In light of these results, we consider that Model 1 originally proposed by the FDA (12, 13) as a pre-test should be avoided due to the risk of type I error inflation. Well-known examples where a pre-test inflates the type I error are assessing variance homogenicity (24) and testing for a sequence effect in comparative bioavailability (25, 26). For this reason, our recommendation is to use Model 2 (or 3) instead. This investigation is reminiscent of the discussion of the subject-by-formulation variance component, with a similar result: The estimate for this variance component was positively biased, leading to substantial false-positive tests (27). In analogy, none of the published adaptive sequential methods contains a “poolability criterion” (28,29,30,31,32,33,34). Instead, data are always pooled, regardless of the results of the stages. As recently recommended, the planned model and procedures should be unambiguously stated in the protocol (5, 14, 15). Subgroup results should always be interpreted cautiously (35). In order to increase power, Bayesian shrinkage analysis of subgroups (36) must only be applied if specified a priori and not post hoc (i.e., after detecting a significant group-by-treatment interaction).
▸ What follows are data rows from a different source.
-- ==== Sys2Proof/Tests/Slice0.lean ====
section
/-! SUPPORT. Tests, and a witness for the hypotheses of every statement that has some. The expected results
are those of spec/95_test_vectors.md; a comment names the vector. -/

namespace Sys2Proof.Tests

-- The many small kernel checks below run one after another, not each in a thread of its own.
set_option Elab.async false

open Sys2Proof.Machine

/-! ### Helpers -/

/-- The state after Reset with bytes at 0x200. -/
def fresh (bytes : List Byte) : State :=
  State.reset.storeBytes 0x200 bytes

/-- Registers forced to values. -/
def force (s : State) (rs : List (Reg × Byte)) : State := rs.foldl (fun s r => s.setReg r.1 r.2) s

/-- The next state, if there is one. -/
def after : Result → Option State
  | .next t => some t
  | .fault _ => none
  | .refused _ => none

/-- One step, and then what is looked at. -/
def oneStep {α : Type} (s : State) (look : State → α) : Option α := (after (step s)).map look

/-- The keys of a list pressed, no other. -/
def pressed (ks : List Nat) : Vector Bool 16 := Vector.ofFn fun k : Fin 16 => ks.contains k.val

/-- A row of the framebuffer as the vectors write it: column 0 is the most significant of 64 bits. -/
def rowBits (s : State) (r : Fin 32) : Nat := s.fb[r].toList.foldl (fun n b => 2 * n + b.toNat) 0

/-- The framebuffer with one cell set. -/
def oneCell (r : Fin 32) (c : Fin 64) : Framebuffer := Framebuffer.clear.toggle r c

/-- A sprite at 0x300, `I` addressing it, an instruction at 0x200. -/
def drawing (word sprite : List Byte) (rs : List (Reg × Byte)) : State :=
  force { (fresh word).storeBytes 0x300 sprite with index := 0x300 } rs

/-- `State.reset` with events to come. -/
def scheduled (es : List Event) : State := State.reset.withSchedule es

/-! ### Ill-formed instructions (30_encoding.md R93) -/

theorem test_wellFormed_refuses_jmp : (Instr.jmp 4096).wellFormed = false := by decide
theorem test_wellFormed_refuses_call : (Instr.call 4096).wellFormed = false := by decide
theorem test_wellFormed_refuses_ldidx : (Instr.ldidx 4096).wellFormed = false := by decide
theorem test_wellFormed_refuses_jmpv0 : (Instr.jmpv0 4096).wellFormed = false := by decide
theorem test_wellFormed_refuses_draw : (Instr.draw 0 0 16).wellFormed = false := by decide

/-! ### Decoding (95_test_vectors.md part 2) -/

theorem test_decode_cls : decode 0x00E0 = some .cls := by decide
theorem test_decode_ret : decode 0x00EE = some .ret := by decide
theorem test_decode_jmp : decode 0x1ABC = some (.jmp 0xABC) := by decide
theorem test_decode_call : decode 0x2FFF = some (.call 0xFFF) := by decide
theorem test_decode_skeqi : decode 0x3A7F = some (.skeqi 10 0x7F) := by decide
theorem test_decode_sknei : decode 0x4000 = some (.sknei 0 0x00) := by decide
theorem test_decode_skeq : decode 0x5AB0 = some (.skeq 10 11) := by decide
theorem test_decode_movi : decode 0x6F01 = some (.movi 15 0x01) := by decide
theorem test_decode_addi : decode 0x7CFF = some (.addi 12 0xFF) := by decide
theorem test_decode_mov : decode 0x8AB0 = some (.mov 10 11) := by decide
theorem test_decode_or : decode 0x8AB1 = some (.or 10 11) := by decide
theorem test_decode_and : decode 0x8AB2 = some (.and 10 11) := by decide
theorem test_decode_xor : decode 0x8AB3 = some (.xor 10 11) := by decide
theorem test_decode_add : decode 0x8AB4 = some (.add 10 11) := by decide
theorem test_decode_sub : decode 0x8AB5 = some (.sub 10 11) := by decide
theorem test_decode_shr : decode 0x8AB6 = some (.shr 10) := by decide
theorem test_decode_rsub : decode 0x8AB7 = some (.rsub 10 11) := by decide
theorem test_decode_shl : decode 0x8ABE = some (.shl 10) := by decide
theorem test_decode_skne : decode 0x9AB0 = some (.skne 10 11) := by decide
theorem test_decode_ldidx : decode 0xA123 = some (.ldidx 0x123) := by decide
theorem test_decode_jmpv0 : decode 0xB123 = some (.jmpv0 0x123) := by decide
theorem test_decode_rand : decode 0xC3F0 = some (.rand 3 0xF0) := by decide
theorem test_decode_draw : decode 0xD12F = some (.draw 1 2 15) := by decide
theorem test_decode_skkey : decode 0xE59E = some (.skkey 5) := by decide
theorem test_decode_sknkey : decode 0xE5A1 = some (.sknkey 5) := by decide
theorem test_decode_rddt : decode 0xF507 = some (.rddt 5) := by decide
theorem test_decode_waitkey : decode 0xF50A = some (.waitkey 5) := by decide
theorem test_decode_wrdt : decode 0xF515 = some (.wrdt 5) := by decide
theorem test_decode_wrst : decode 0xF518 = some (.wrst 5) := by decide
theorem test_decode_addidx : decode 0xF51E = some (.addidx 5) := by decide
theorem test_decode_glyph : decode 0xF529 = some (.glyph 5) := by decide
theorem test_decode_bcd : decode 0xF533 = some (.bcd 5) := by decide
theorem test_decode_stregs : decode 0xF555 = some (.stregs 5) := by decide
theorem test_decode_ldregs : decode 0xF565 = some (.ldregs 5) := by decide

/-- The twenty unrecognised words of part 2. -/
theorem test_decode_refuses :
    ([0x0000, 0x00E1, 0x00FF, 0x0123, 0x00EF, 0x5121, 0x512F, 0x8128, 0x812D, 0x812F, 0x9ABF, 0x9121,
      0xE19F, 0xE100, 0xE1A0, 0xF100, 0xF130, 0xF175, 0xF185, 0xF1FF] : List Word).all
      (fun w => decode w == none) = true := by decide

theorem test_decodeBytes_rest :
    decodeBytes [0xD1, 0x2F, 0x77] = .ok (.draw 1 2 15, [0x77]) := by decide
theorem test_decodeBytes_truncated : decodeBytes [0xD1] = .error .truncated := by decide
theorem test_decodeTableWord : decodeTableWord 16 0xF51E = some (.addidx 5) := by decide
Data-driven post hoc analysis is also discouraged by the International Council of Harmonisation (5).

It must be mentioned that in frequentist statistics, the outcome of any level α-test is dichotomous: The null hypothesis is either rejected or not rejected, not something that can be represented with a probability. It is a common fallacy to regard the p-value as the probability that the null hypothesis is true — or the alternative hypothesis is false (37, 38). It is well known that the more sophisticated interaction terms have a higher standard error than those of the main effects. Moreover, even more so in this case, since they involve a comparison between subjects instead of the main comparison which is within subjects, with a lower residual variance. On the other hand, the main analysis in an equivalence study is based on a Neyman-Pearson (NP) test, designed with a review of the evidence (either published or not) in favor of {θ₁, θ₂}, the limits of the “not clinically relevance” margin. That is, the alternative hypothesis H₁ is an interval θ₁ < μ_T–μ_R < θ₂. Furthermore, the sample size has been determined to obtain the desired power, taking into account the standard error of the estimator of the main comparison. This higher standard error leads to a lower power for the interaction, which, added to the lack of prior support for Δ, explains the results obtained in this study, which summarizes the well-known joke “Enjoy your unexpectedly significant results, … because you will not see them again.”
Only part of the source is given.